HELM: Harness-Enhanced Long-horizon Memory for Vision-Language-Action Manipulation
Summary: arXiv:2604.18791v1 Announce Type: cross
Abstract
Recent advancements in Vision-Language-Action (VLA) models have demonstrated significant efficacy in short-horizon manipulation tasks. However, these models systematically fail when faced with long-horizon tasks, revealing a critical gap in current methodologies. This challenge is not merely a function of extending the context length but is rooted in three persistent execution-loop deficiencies: the memory gap, the verification gap, and the recovery gap.
Introduction to HELM
In response to these deficiencies, we introduce HELM, a model-agnostic framework designed to enhance long-horizon manipulation capabilities in VLA models. HELM incorporates three innovative components:
- Episodic Memory Module (EMM): This module retrieves essential task history by utilizing CLIP-indexed keyframes to provide contextual awareness.

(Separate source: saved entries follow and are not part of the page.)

/-! ## One request -/

/-- The request at its owning block. -/
def perform : Request → State → Answer
  | .readStatus, s => answerReadStatus s
  | .readMeasurements, s => answerReadMeasurements s
  | .readLoad l, s => answerReadLoad l s
  | .readFrame, s => answerReadFrame s
  | .readProgram slot, s => answerReadProgram slot s
  | .readStep slot pos, s => answerReadStep slot pos s
  | .readScale, s => answerReadScale s
  | .readNotices, s => answerReadNotices s
  | .clearNotices kinds, s => answerClearNotices kinds s
  | .setLoad l w c g, s => answerSetLoad l w c g s
  | .setSupply b, s => answerSetSupply b s
  | .setPlacement slots, s => answerSetPlacement slots s
  | .setRotation c p ms, s => answerSetRotation c p ms s
  | .setModeEntry b, s => answerSetModeEntry b s
  | .setLoop kp ki ks period band, s => answerSetLoop kp ki ks period band s
  | .setWater b, s => answerSetWater b s
  | .setScale mg due h, s => answerSetScale mg due h s
  | .defineProgram0 slot part tag keep vars, s => answerDefine0 slot part tag keep vars s
  | .defineProgram1 slot part vars, s => answerDefine1 slot part vars s
  | .retireProgram slot, s => answerRetire slot s
  | .appendStep slot r, s => answerAppend slot r s
  | .insertStep slot pos r, s => answerInsert slot pos r s
  | .replaceStep slot pos r, s => answerReplace slot pos r s
  | .deleteStep slot pos, s => answerDelete slot pos s
  | .setVariable slot var v, s => answerSetVariable slot var v s
  | .start slot, s => answerStart slot s
  | .pause, s => answerPause s
  | .resume, s => answerResume s
  | .confirm, s => answerConfirm s
  | .skip, s => answerSkip s
  | .adjust q v, s => answerAdjust q v s
  | .endHold, s => answerEndHold s
  | .abort, s => answerAbort s
  | .rotateLowest l, s => answerRotateLowest l s
  | .verify l, s => answerVerify l s
  | .clearFault t l, s => answerClearFault t l s
  | .force l a, s => answerForce l a s
  | .pattern p, s => answerPattern p s
  | .init, s => answerInit s

/-- The groups of requests of Table 10.5. -/
inductive RequestGroup where
  | read | configure | scale | edit | start | run | loads | always | service
  deriving DecidableEq, Repr

/-- The group of a request (Table 10.5). -/
def groupOfRequest : Request → RequestGroup
  | .readStatus | .readMeasurements | .readLoad _ | .readFrame | .readProgram _ | .readStep _ _ | .readScale
  | .readNotices | .clearNotices _ => .read
  | .setLoad _ _ _ _ | .setSupply _ | .setPlacement _ | .setRotation _ _ _ | .setModeEntry _ | .setLoop _ _ _ _ _
  | .setWater _ => .configure
  | .setScale _ _ _ => .scale
  | .defineProgram0 _ _ _ _ _ | .defineProgram1 _ _ _ | .retireProgram _ | .appendStep _ _ | .insertStep _ _ _
  | .replaceStep _ _ _ | .deleteStep _ _ | .setVariable _ _ _ => .edit
  | .start _ => .start
  | .pause | .resume | .confirm | .skip | .adjust _ _ | .endHold | .abort => .run
  | .rotateLowest _ | .verify _ => .loads
  | .clearFault _ _ | .init => .always
  | .force _ _ | .pattern _ => .service

/-- Whether a request is valid in an oven mode (R180, Table 10.5). -/
def validIn (r : Request) (m : OvenMode) : Bool :=
  match groupOfRequest r, m with
  | .read, _ | .always, _ => true
  | .configure, .standby | .configure, .service => true
  | .configure, .running | .configure, .fault => false
  | .scale, .standby | .start, .standby => true
  | .scale, .running | .scale, .fault | .scale, .service => false
  | .start, .running | .start, .fault | .start, .service => false
  | .edit, .standby | .edit, .running | .edit, .fault => true
  | .edit, .service => false
  | .run, .running => true
  | .run, .standby | .run, .fault | .run, .service => false
  | .loads, .standby | .loads, .running | .loads, .service => true
  | .loads, .fault => false
  | .service, .service => true
  | .service, .standby | .service, .running | .service, .fault => false

/-- A request whose code is known: checks 3 and 4 of R178, then its owning block. -/
def handle (r : Request) (s : State) : Answer :=
  if !requestLengthOk r then refuse .length s
  else if validIn r (ovenMode s) then perform r s
  else refuse .mode s

end Sys2Proof.Machine
end

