-- ==== Sys2Proof/Certificates/Slice0/Obligations.lean ====
section
/-!
DEFINITION. The statements for the provers, in the order of OBLIGATIONS.json: the queue and the release from reset, the
laws that every step keeps, the link, the requests by owning block, and the events.
-/

open Sys2Proof Sys2Proof.Machine

/-! ## The queue, completion and reset -/

/-- A step with a command at the front of the queue is `exec` of that command with the queue's rest. The queue is the
model's own (logs 1 and 28). -/
def Obligations.FrontCommandIsExecuted : Prop :=
  ∀ (i : Instr) (rest : List Instr) (s : State),
    s.pending = i :: rest →
    step s = exec i { s with pending := rest }

/-- Every command is answered with a next state. That it leaves the queue of waiting commands alone is the model's choice
(logs 6 and 28), and so is the answer of a row that is not due (log 3). -/
def Obligations.EveryCommandCompletes : Prop :=
  ∀ (i : Instr) (s : State),
    ∃ t, exec i s = .next t ∧ t.pending = s.pending

/-- What release from reset leaves (R16, R36, R60, R79, R103, R120, R141, R165, R174, R187, R188; Tables 2.2, 3.5, 4.2 and
4.9). That the queue of commands stays is the model's choice (log 6). -/
def Obligations.ReleaseLeavesTheResetValues : Prop :=
  ∀ (strap : Bool) (door : DoorLevel) (s : State),
    ∃ t, exec (.resetRelease strap door) s = .next t ∧ t.pending = s.pending ∧
      (ovenMode t = if strap then .service else .standby) ∧
      (∀ c, channel c t.msu = { raw := 0, filtered := .none, fault := false, badRun := 0, goodRun := 0 }) ∧
      (t.msu.probe.changeRun = 0 ∧ t.msu.low.changeRun = 0 ∧ t.msu.high.changeRun = 0 ∧ t.msu.latest = .none) ∧
      (∀ l, (load t l).demand = 0 ∧ (load t l).health = .untested ∧ (load t l).measuredW = .none
        ∧ (load t l).verifyDue = true ∧ (load t l).served = 0 ∧ (load t l).shortfall = 0 ∧ (load t l).on = false
        ∧ (load t l).mask = if l = .boiler then { level := true } else {}) ∧
      ((load t .top).ratedW = 1200 ∧ (load t .bottom).ratedW = 1100 ∧ (load t .ring).ratedW = 2000
        ∧ (load t .grill).ratedW = 2000 ∧ (load t .boiler).ratedW = 1800) ∧
      ((load t .top).cls = 2 ∧ (load t .bottom).cls = 2 ∧ (load t .ring).cls = 2 ∧ (load t .grill).cls = 2
        ∧ (load t .boiler).cls = 1) ∧
      ((load t .top).leg = .a ∧ (load t .bottom).leg = .b ∧ (load t .ring).leg = .a ∧ (load t .grill).leg = .b
        ∧ (load t .boiler).leg = .b) ∧
      t.clc.table = #v[
        { top := 0, bottom := 0, ring := 0, grill := 0, boiler := 0, fan := .off, tempLoop := false, humLoop := false
          range := .none },
        { top := 0, bottom := 0, ring := 100, grill := 0, boiler := 0, fan := .high, tempLoop := true, humLoop := false
          range := some (300, 2500) },
        { top := 60, bottom := 100, ring := 0, grill := 0, boiler := 0, fan := .off, tempLoop := true, humLoop := false
          range := some (300, 2500) },
        { top := 0, bottom := 100, ring := 40, grill := 0, boiler := 0, fan := .low, tempLoop := true, humLoop := false
          range := some (300, 2500) },
        { top := 0, bottom := 0, ring := 0, grill := 100, boiler := 0, fan := .off, tempLoop := true, humLoop := false
          range := some (1500, 2500) },
        { top := 0, bottom := 0, ring := 0, grill := 100, boiler := 0, fan := .low, tempLoop := true, humLoop := false
          range := some (1000, 2300) },
        { top := 0, bottom := 0, ring := 0, grill := 0, boiler := 100, fan := .low, tempLoop := true, humLoop := false
          range := some (350, 1000) },
        { top := 0, bottom := 0, ring := 100, grill := 0, boiler := 0, fan := .high, tempLoop := true, humLoop := true
          range := some (500, 2300) }] ∧
      (t.ldt.aux = { fan := .off, lamp := false, feedPump := false, drainPump := false, vent := false, coolFan := false }
        ∧ t.ldt.measA = .none ∧ t.ldt.measB = .none) ∧
      (t.par.supply =
          { connection := .dual, budgetA := 3500, budgetB := 3500, reserveA := 150, reserveB := 0, slotHc := 100 }
        ∧ t.par.placement = [0, 8, 4, 12, 2, 10, 6, 14, 1, 9, 5, 13, 3, 11, 7, 15]
        ∧ t.par.lists = { c0 := [], c1 := [.boiler], c2 := [.top, .bottom, .ring, .grill], c3 := [] }
        ∧ t.par.policies = { c0 := .fixed, c1 := .fixed, c2 := .rotating, c3 := .fixed }
        ∧ t.par.frame.state = .waiting ∧ t.par.frame.grid = emptyGrid
        ∧ ∀ l, t.par.frame.withdrawn.get l = false) ∧
      (t.clc.loop = { kp := 40, ki := 6, ks := 8, period := 4, band := 5 } ∧ t.clc.climate.kind = .none
        ∧ t.clc.heat = 0 ∧ t.clc.integral = 0 ∧ t.clc.humid = 0 ∧ t.clc.loopTimer = .none
        ∧ t.clc.demands = { top := 0, bottom := 0, ring := 0, grill := 0 }) ∧
      (t.sgc.state = .empty ∧ t.sgc.content = .none ∧ t.sgc.purpose = .idle ∧ t.sgc.soakedS = .none
        ∧ t.sgc.tankEmpty = false ∧ t.sgc.request = .none ∧ t.sgc.served = false ∧ t.sgc.lookAhead = false
        ∧ t.sgc.share = 0 ∧ t.sgc.humQuanta = 0 ∧ t.sgc.needsSteam = false ∧ t.sgc.thermostat = false
        ∧ t.sgc.drainCount = .none ∧ t.sgc.demand = 0) ∧
      t.sca = { hardness := 180, fillMl := 150, advise := 3000, derate := 4500, lock := 6000, scaleMg := 0,
                stage := .clear, rinseDue := false, rinseSoaked := false, restored := false } ∧
      ((∀ slot, userProgram t slot = .none) ∧ freeCount t = 96) ∧
      t.run = { slot := .none, state := .idle, position := .none, awaiting := .none, pause := {}, elapsedS := 0,
                totalS := 0, holdS := 0, latched := {}, marks := {}, degraded := false, lastEnd := .none,
                endingCause := .none, outcome := .none } ∧
      t.dlu = { door := .unsettled, input := door, debounce := true, latch := false, causeLimit := false,
                causeSensor := false } ∧
      (t.lif.rx = .hunt ∧ t.lif.buffer = [] ∧ t.lif.gap = false ∧ t.lif.notices = {} ∧ t.lif.pendingDef = .none
        ∧ t.lif.silence = false ∧ t.lif.silent = false ∧ t.lif.response = .none) ∧
      ((∀ l, t.svc.forcing.get l = .none) ∧ t.svc.pattern = .none)

/-- Every law of the records holds after release from reset, whatever the strap and the door read. -/
def Obligations.LawsHoldAfterRelease : Prop :=
  Lawful State.reset ∧
    ∀ (strap : Bool) (door : DoorLevel) (s : State),
      ∃ t, exec (.resetRelease strap door) s = .next t ∧ Lawful t

/-! ## The laws that every step keeps -/

/-- The firing law is kept, and so no leg ever carries more than its capacity in force (R19, R20, R40, R43, R44, R52, R53,
R57). The solo law is kept: a solo slot's load is on only past half-cycle 4, and the load of a measurement that is not voided
is on then (R25 to R27, R44; the measurement of a load withdrawn before its slot opens is void, log 31). -/
def Obligations.FiringLawIsKept : Prop :=
  ∀ (s t : State), step s = .next t →
    (FiringLaw s → FiringLaw t ∧ ∀ g,
      (allLoads.map fun l =>
        if (load t l).on = true ∧ t.par.frame.inForce.leg.get l = g then t.par.frame.inForce.charge.get l else 0).sum
        ≤ t.par.frame.inForce.cap g) ∧
    (SoloLaw s → SoloLaw t)
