-- ==== Sys2Proof/Laws/Inner.lean ====
section
/-!
SUPPORT. What the scale account, the steam generator and the climate controller leave alone. `innerView` collects the
records that they never write; one lemma for each of their operations says that it keeps them. A later proof cites the
lemma and projects the field it needs.
-/

namespace Sys2Proof.Machine

/-- The fields of a load record that only the arbiter, SET_LOAD and the judgement of a measurement write. -/
def fixedLoad (d : Load) : Nat × Nat × Leg × Health × Option Nat × Bool × Nat × Nat :=
  (d.ratedW, d.cls, d.leg, d.health, d.measuredW, d.verifyDue, d.served, d.shortfall)

/-- A mask-reason set without the boiler's own reasons (Table 2.3). -/
def outerMask (m : Mask) : Mask := { m with level := false, dryfire := false, scale := false }

/-- The part of a frame record that masking does not write. -/
def fixedFrame (f : Frame) : FrameState × Nat × Nat × List Slot × InForce :=
  (f.state, f.slot, f.half, f.grid, f.inForce)

/-- The water configuration and the restored flag. -/
def fixedSca (a : Sca) : Nat × Nat × Nat × Nat × Nat × Bool :=
  (a.hardness, a.fillMl, a.advise, a.derate, a.lock, a.restored)

/-- The records that the scale account, the steam generator and the climate controller never write. -/
structure InnerView where
  msu : Msu
  loads : PerLoad ((Nat × Nat × Leg × Health × Option Nat × Bool × Nat × Nat) × Mask)
  outputs : Bool × Bool
  par : Supply × List Nat × PerClass (List LoadId) × PerClass Policy
  frame : FrameState × Nat × Nat × List Slot × InForce
  clc : Vector ModeEntry 8 × LoopParams
  water : Nat × Nat × Nat × Nat × Nat × Bool
  pst : Pst
  run : Run
  dlu : Dlu
  lif : Lif
  svc : Svc
  pending : List Instr

/-- The view of a load record. -/
def innerLoad (d : Load) : (Nat × Nat × Leg × Health × Option Nat × Bool × Nat × Nat) × Mask :=
  (fixedLoad d, outerMask d.mask)

/-- The view of a state: DEGRADED and the notices apart. -/
def innerView (s : State) : InnerView where
  msu := s.msu
  loads := .of fun l => innerLoad (load s l)
  outputs := (s.ldt.aux.lamp, s.ldt.aux.coolFan)
  par := (s.par.supply, s.par.placement, s.par.lists, s.par.policies)
  frame := fixedFrame s.par.frame
  clc := (s.clc.table, s.clc.loop)
  water := fixedSca s.sca
  pst := s.pst
  run := { s.run with degraded := false }
  dlu := s.dlu
  lif := { s.lif with notices := {} }
  svc := s.svc
  pending := s.pending

/-! ## Primitive updates -/

theorem inner_updLoad {f : Load → Load} (h : ∀ d, innerLoad (f d) = innerLoad d) (l : LoadId) (s : State) :
    innerView (updLoad f l s) = innerView s := by
  have e : (PerLoad.of fun k => innerLoad (load (updLoad f l s) k)) = PerLoad.of fun k => innerLoad (load s k) := by
    apply PerLoad.ext_get
    intro k
    rw [PerLoad.get_of, PerLoad.get_of, load_updLoad]
    split
    · subst k; exact h _
    · rfl
  simp only [innerView, e]
  rfl

theorem inner_sgc (s : State) (g : Sgc) : innerView { s with sgc := g } = innerView s := rfl

theorem inner_sca {s : State} {a : Sca} (h : fixedSca a = fixedSca s.sca) :
    innerView { s with sca := a } = innerView s := by simp only [innerView, h]; rfl

theorem inner_clc {s : State} {c : Clc} (h : (c.table, c.loop) = (s.clc.table, s.clc.loop)) :
    innerView { s with clc := c } = innerView s := by simp only [innerView, h]; rfl

theorem inner_raise (k : Notice) (s : State) : innerView (raise k s) = innerView s := rfl

theorem inner_degraded (s : State) (b : Bool) :
    innerView { s with run := { s.run with degraded := b } } = innerView s := rfl

theorem inner_withdraw (l : LoadId) (s : State) : innerView (withdraw l s) = innerView s := by
  unfold withdraw; split <;> rfl

/-- A mask reason that the scale account or the steam generator owns (Table 2.3). -/
def boilerReason : Reason → Bool
  | .level | .dryfire | .scale => true
  | .door | .pause | .health | .overload | .supply | .faultMode | .forceOff => false

theorem outerMask_put {r : Reason} (h : boilerReason r = true) (m : Mask) (b : Bool) :
    outerMask (m.put r b) = outerMask m := by
  cases r <;> first | rfl | exact absurd h (by decide)

theorem inner_addReason {r : Reason} (h : boilerReason r = true) (l : LoadId) (s : State) :
    innerView (addReason r l s) = innerView s := by
  unfold addReason
  split
  · rfl
  · exact (inner_withdraw l _).trans
      (inner_updLoad (f := fun d => { d with mask := d.mask.put r true, on := false })
        (fun d => by simp only [innerLoad, outerMask_put h]; rfl) l s)

theorem inner_removeReason {r : Reason} (h : boilerReason r = true) (l : LoadId) (s : State) :
    innerView (removeReason r l s) = innerView s :=
  inner_updLoad (f := fun d => { d with mask := d.mask.put r false })
    (fun d => by simp only [innerLoad, outerMask_put h]; rfl) l s

theorem inner_putReason {r : Reason} (h : boilerReason r = true) (b : Bool) (l : LoadId) (s : State) :
    innerView (putReason b r l s) = innerView s := by
  unfold putReason; split
  · exact inner_addReason h l s
  · exact inner_removeReason h l s

theorem inner_setDemand (n : Nat) (l : LoadId) (s : State) : innerView (setDemand n l s) = innerView s :=
  inner_updLoad (f := fun d => { d with demand := n }) (fun _ => rfl) l s

theorem inner_setAux {a : Aux} {s : State} (h : (a.lamp, a.coolFan) = (s.ldt.aux.lamp, s.ldt.aux.coolFan)) :
    innerView (setAux a s) = innerView s := by
  unfold setAux; split
  · rfl
  · simp only [innerView, h]; rfl

theorem inner_evalFan (s : State) : innerView (evalFan s) = innerView s := inner_setAux rfl

/-! ## The scale account -/

theorem inner_judgeDegraded (s : State) : innerView (judgeDegraded s) = innerView s := by
  unfold judgeDegraded; split <;> rfl

theorem inner_evalScaleMask (s : State) : innerView (evalScaleMask s) = innerView s := inner_putReason rfl _ _ s

theorem inner_raiseStages (old new : Stage) (s : State) : innerView (raiseStages old new s) = innerView s := by
  unfold raiseStages
  dsimp only
  split <;> split <;> split <;> rfl

theorem inner_deriveStage (s : State) : innerView (deriveStage s) = innerView s := by
  unfold deriveStage
  dsimp only
  split
  · rfl
  · rw [inner_judgeDegraded, inner_evalScaleMask, inner_raiseStages]; rfl

theorem inner_takeDeposit (s : State) : innerView (takeDeposit s) = innerView s := by
  unfold takeDeposit; rw [inner_deriveStage]; rfl

theorem inner_takeFillStart (c : FillContent) (s : State) : innerView (takeFillStart c s) = innerView s := by
  cases c
  · rfl
  · exact inner_judgeDegraded _

theorem inner_takeDrain (s : State) : innerView (takeDrain s) = innerView s := by
  unfold takeDrain
  dsimp only
  split
  · rw [inner_deriveStage]; rfl
  · split <;> rfl

/-! ## The steam generator -/

theorem inner_formDemand (s : State) : innerView (formDemand s) = innerView s := by
  unfold formDemand
  dsimp only
  split
  · rfl
  · rw [inner_setDemand]; rfl

theorem inner_setPumps (b : BoilerState) (s : State) : innerView (setPumps b s) = innerView s := inner_setAux rfl

theorem inner_setBoilerReasons (b : BoilerState) (s : State) : innerView (setBoilerReasons b s) = innerView s := (inner_putReason rfl _ _ _).trans (inner_putReason rfl _ _ _)

theorem inner_enterBoiler (b : BoilerState) (s : State) : innerView (enterBoiler b s) = innerView s := by
  unfold enterBoiler
  simp only [inner_formDemand, inner_judgeDegraded, inner_setBoilerReasons, inner_setPumps, inner_sgc]

theorem inner_setPurpose (p : Purpose) (s : State) : innerView (setPurpose p s) = innerView s := by
  unfold setPurpose; simp only [inner_evalScaleMask, inner_sgc]

theorem inner_enterSoaking (t : Int) (s : State) : innerView (enterSoaking t s) = innerView s := by
  unfold enterSoaking; simp only [inner_formDemand, inner_enterBoiler, inner_sgc]

theorem inner_judgeStanding (s : State) : innerView (judgeStanding s) = innerView s := by
  unfold judgeStanding
  repeat' split
  all_goals simp only [inner_enterBoiler, inner_setPurpose, inner_enterSoaking]

theorem inner_endFill (s : State) : innerView (endFill s) = innerView s := by
  unfold endFill
  dsimp only
  repeat' split
  all_goals simp only [inner_judgeStanding, inner_enterBoiler, inner_sgc]

theorem inner_beginFill (c : FillContent) (p : Purpose) (s : State) : innerView (beginFill c p s) = innerView s := by
  unfold beginFill
  dsimp only
  repeat' split
  all_goals simp only [inner_endFill, inner_takeFillStart, inner_enterBoiler, inner_setPurpose, inner_sgc]

theorem inner_judgeEmpty (s : State) : innerView (judgeEmpty s) = innerView s := by
  unfold judgeEmpty
  repeat' split
  all_goals simp only [inner_beginFill]

theorem inner_judgeHot (s : State) : innerView (judgeHot s) = innerView s := by
  unfold judgeHot
  repeat' split
  all_goals simp only [inner_enterBoiler, inner_enterSoaking]

theorem inner_judgeHeating (s : State) : innerView (judgeHeating s) = innerView s := by
  unfold judgeHeating
  repeat' split
  all_goals simp only [inner_enterBoiler, inner_enterSoaking]

theorem inner_judgeBoiler (s : State) : innerView (judgeBoiler s) = innerView s := by
  unfold judgeBoiler
  dsimp only
  rw [inner_formDemand]
  split
  all_goals first
    | simp only [inner_judgeEmpty, inner_judgeStanding, inner_judgeHeating, inner_judgeHot]
    | rfl

theorem inner_serveDrain (s : State) : innerView (serveDrain s) = innerView s := by
  unfold serveDrain
  repeat' split
  all_goals simp only [inner_sgc]

theorem inner_takeRequest (r : StepRequest) (s : State) : innerView (takeRequest r s) = innerView s := by
  unfold takeRequest
  dsimp only
  repeat' split
  all_goals simp only [inner_judgeBoiler, inner_serveDrain, inner_enterBoiler, inner_enterSoaking, inner_sgc]

theorem inner_clearTank (s : State) : innerView (clearTank s) = innerView s := by
  unfold clearTank
  simp only [inner_judgeBoiler, inner_sgc]

theorem inner_evalLookAhead (s : State) : innerView (evalLookAhead s) = innerView s := by
  unfold evalLookAhead
  simp only [inner_judgeBoiler, inner_sgc]

theorem inner_endRefill (s : State) : innerView (endRefill s) = innerView s := by
  unfold endRefill
  dsimp only
  repeat' split
  all_goals simp only [inner_judgeBoiler, inner_enterBoiler]

theorem inner_markTankEmpty (s : State) : innerView (markTankEmpty s) = innerView s := rfl

theorem inner_clearContent (s : State) : innerView (clearContent s) = innerView s := by
  unfold clearContent
  simp only [inner_setPurpose, inner_sgc]

theorem inner_fillTimesOut (s : State) : innerView (fillTimesOut s) = innerView s := by
  unfold fillTimesOut
  dsimp only
  repeat' split
  all_goals simp only [inner_enterBoiler, inner_clearContent, inner_markTankEmpty, inner_sgc]

theorem inner_refillTimesOut (s : State) : innerView (refillTimesOut s) = innerView s := by
  unfold refillTimesOut
  simp only [inner_enterBoiler, inner_markTankEmpty]

theorem inner_drainCompletes (s : State) : innerView (drainCompletes s) = innerView s := by
  unfold drainCompletes
  simp only [inner_judgeBoiler, inner_serveDrain, inner_enterBoiler, inner_clearContent, inner_takeDrain]
  exact inner_setAux rfl

theorem inner_boilerFaults (s : State) : innerView (boilerFaults s) = innerView s := by
  unfold boilerFaults
  simp only [inner_raise, inner_enterBoiler]

theorem inner_lowFallsDry (s : State) : innerView (lowFallsDry s) = innerView s := by
  unfold lowFallsDry
  dsimp only
  repeat' split
  all_goals simp only [inner_judgeBoiler, inner_takeDeposit, inner_enterBoiler, inner_sgc]

theorem inner_drainUnknown (s : State) : innerView (drainUnknown s) = innerView s := by
  unfold drainUnknown
  simp only [inner_enterBoiler, inner_setPurpose, inner_sgc]

theorem inner_lowRisesWet (s : State) : innerView (lowRisesWet s) = innerView s := by
  unfold lowRisesWet
  repeat' split
  all_goals simp only [inner_drainUnknown]

theorem inner_highRisesWet (s : State) : innerView (highRisesWet s) = innerView s := by
  unfold highRisesWet
  repeat' split
  all_goals simp only [inner_endFill, inner_endRefill]

theorem inner_boilerSample (t : Int) (s : State) : innerView (boilerSample t s) = innerView s := by
  unfold boilerSample
  repeat' split
  all_goals simp only [inner_boilerFaults, inner_judgeBoiler, inner_enterBoiler, inner_formDemand, inner_sgc]

theorem inner_boilerChannelFaults (s : State) : innerView (boilerChannelFaults s) = innerView s := by
  unfold boilerChannelFaults
  repeat' split
  all_goals simp only [inner_boilerFaults]

theorem inner_clearBoilerFault (s : State) : innerView (clearBoilerFault s) = innerView s := inner_enterBoiler _ s

theorem inner_initBoiler (s : State) : innerView (initBoiler s) = innerView s := by
  unfold initBoiler
  dsimp only
  repeat' split
  all_goals simp only [inner_enterBoiler, inner_evalScaleMask, inner_sgc]

/-! ## The climate controller -/

theorem inner_handToBoiler (a b : Nat) (s : State) : innerView (handToBoiler a b s) = innerView s := by
  unfold handToBoiler
  simp only [inner_judgeBoiler, inner_sgc]

theorem inner_writeDemands (d : PerElement) (s : State) : innerView (writeDemands d s) = innerView s := by
  unfold writeDemands
  repeat' split
  all_goals simp only [inner_setDemand]

theorem inner_applyHeat (h i16 : Nat) (s : State) : innerView (applyHeat h i16 s).1 = innerView s := by
  unfold applyHeat; simp only [inner_writeDemands]; rfl

theorem inner_heatUpdate (s : State) : innerView (heatUpdate s).1 = innerView s := by
  unfold heatUpdate
  dsimp only
  repeat' split
  all_goals simp only [inner_applyHeat]

theorem inner_evalVent (s : State) : innerView (evalVent s) = innerView s := inner_setAux rfl

theorem inner_loopUpdate (s : State) : innerView (loopUpdate s) = innerView s := by
  unfold loopUpdate
  simp only [inner_handToBoiler, inner_evalVent]
  exact (inner_clc rfl).trans (inner_heatUpdate s)

theorem inner_restartLoopTimer (s : State) : innerView (restartLoopTimer s) = innerView s := rfl

theorem inner_ventAtHandOver (c : Climate) (s : State) : innerView (ventAtHandOver c s) = innerView s := by
  unfold ventAtHandOver; split
  · exact inner_setAux rfl
  · rfl

theorem inner_handOver (c : Climate) (s : State) : innerView (handOver c s) = innerView s := by
  unfold handOver
  simp only [inner_evalFan, inner_restartLoopTimer, inner_loopUpdate, inner_ventAtHandOver]
  rfl

theorem inner_changeSetpoint (t : Int) (s : State) : innerView (changeSetpoint t s) = innerView s := by
  unfold changeSetpoint; split <;> rfl

theorem inner_changeHumSet (t : Int) (s : State) : innerView (changeHumSet t s) = innerView s := by
  unfold changeHumSet; split <;> rfl

theorem inner_moistureFaults (s : State) : innerView (moistureFaults s) = innerView s := by
  unfold moistureFaults; split
  · rw [inner_handToBoiler]; rfl
  · rfl

theorem inner_deriveAndHand (s : State) : innerView (deriveAndHand s) = innerView s := by
  unfold deriveAndHand
  dsimp only
  repeat' split
  all_goals simp only [inner_judgeBoiler, inner_deriveStage]

end Sys2Proof.Machine
end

- State Verifier (SV): A learned mechanism that predicts potential action failures prior to execution, based on a combination of observations, actions, subgoals, and memory-conditioned context.
- Harness Controller (HC): This component facilitates rollback and replanning, enabling the system to adapt dynamically to unforeseen issues during task execution.
The State Verifier: A Core Contribution
The State Verifier stands out as the core learning contribution of HELM. Our empirical evaluations demonstrate that the SV consistently outperforms traditional rule-based feasibility checks and ensemble uncertainty baselines. Its efficacy is critically dependent on access to the episodic memory, which informs its decision-making process.
Performance Improvements
Our evaluation on the LIBERO-LONG benchmark showcases that HELM significantly enhances the task success rate, achieving an increase of 23.1 percentage points over the OpenVLA model, raising the success rate from 58.4% to an impressive 81.5%. In contrast, merely extending the context window to H=32 yields a modest 5.4-point improvement, while same-budget LoRA adaptation remains at 12.2 points below HELM’s performance.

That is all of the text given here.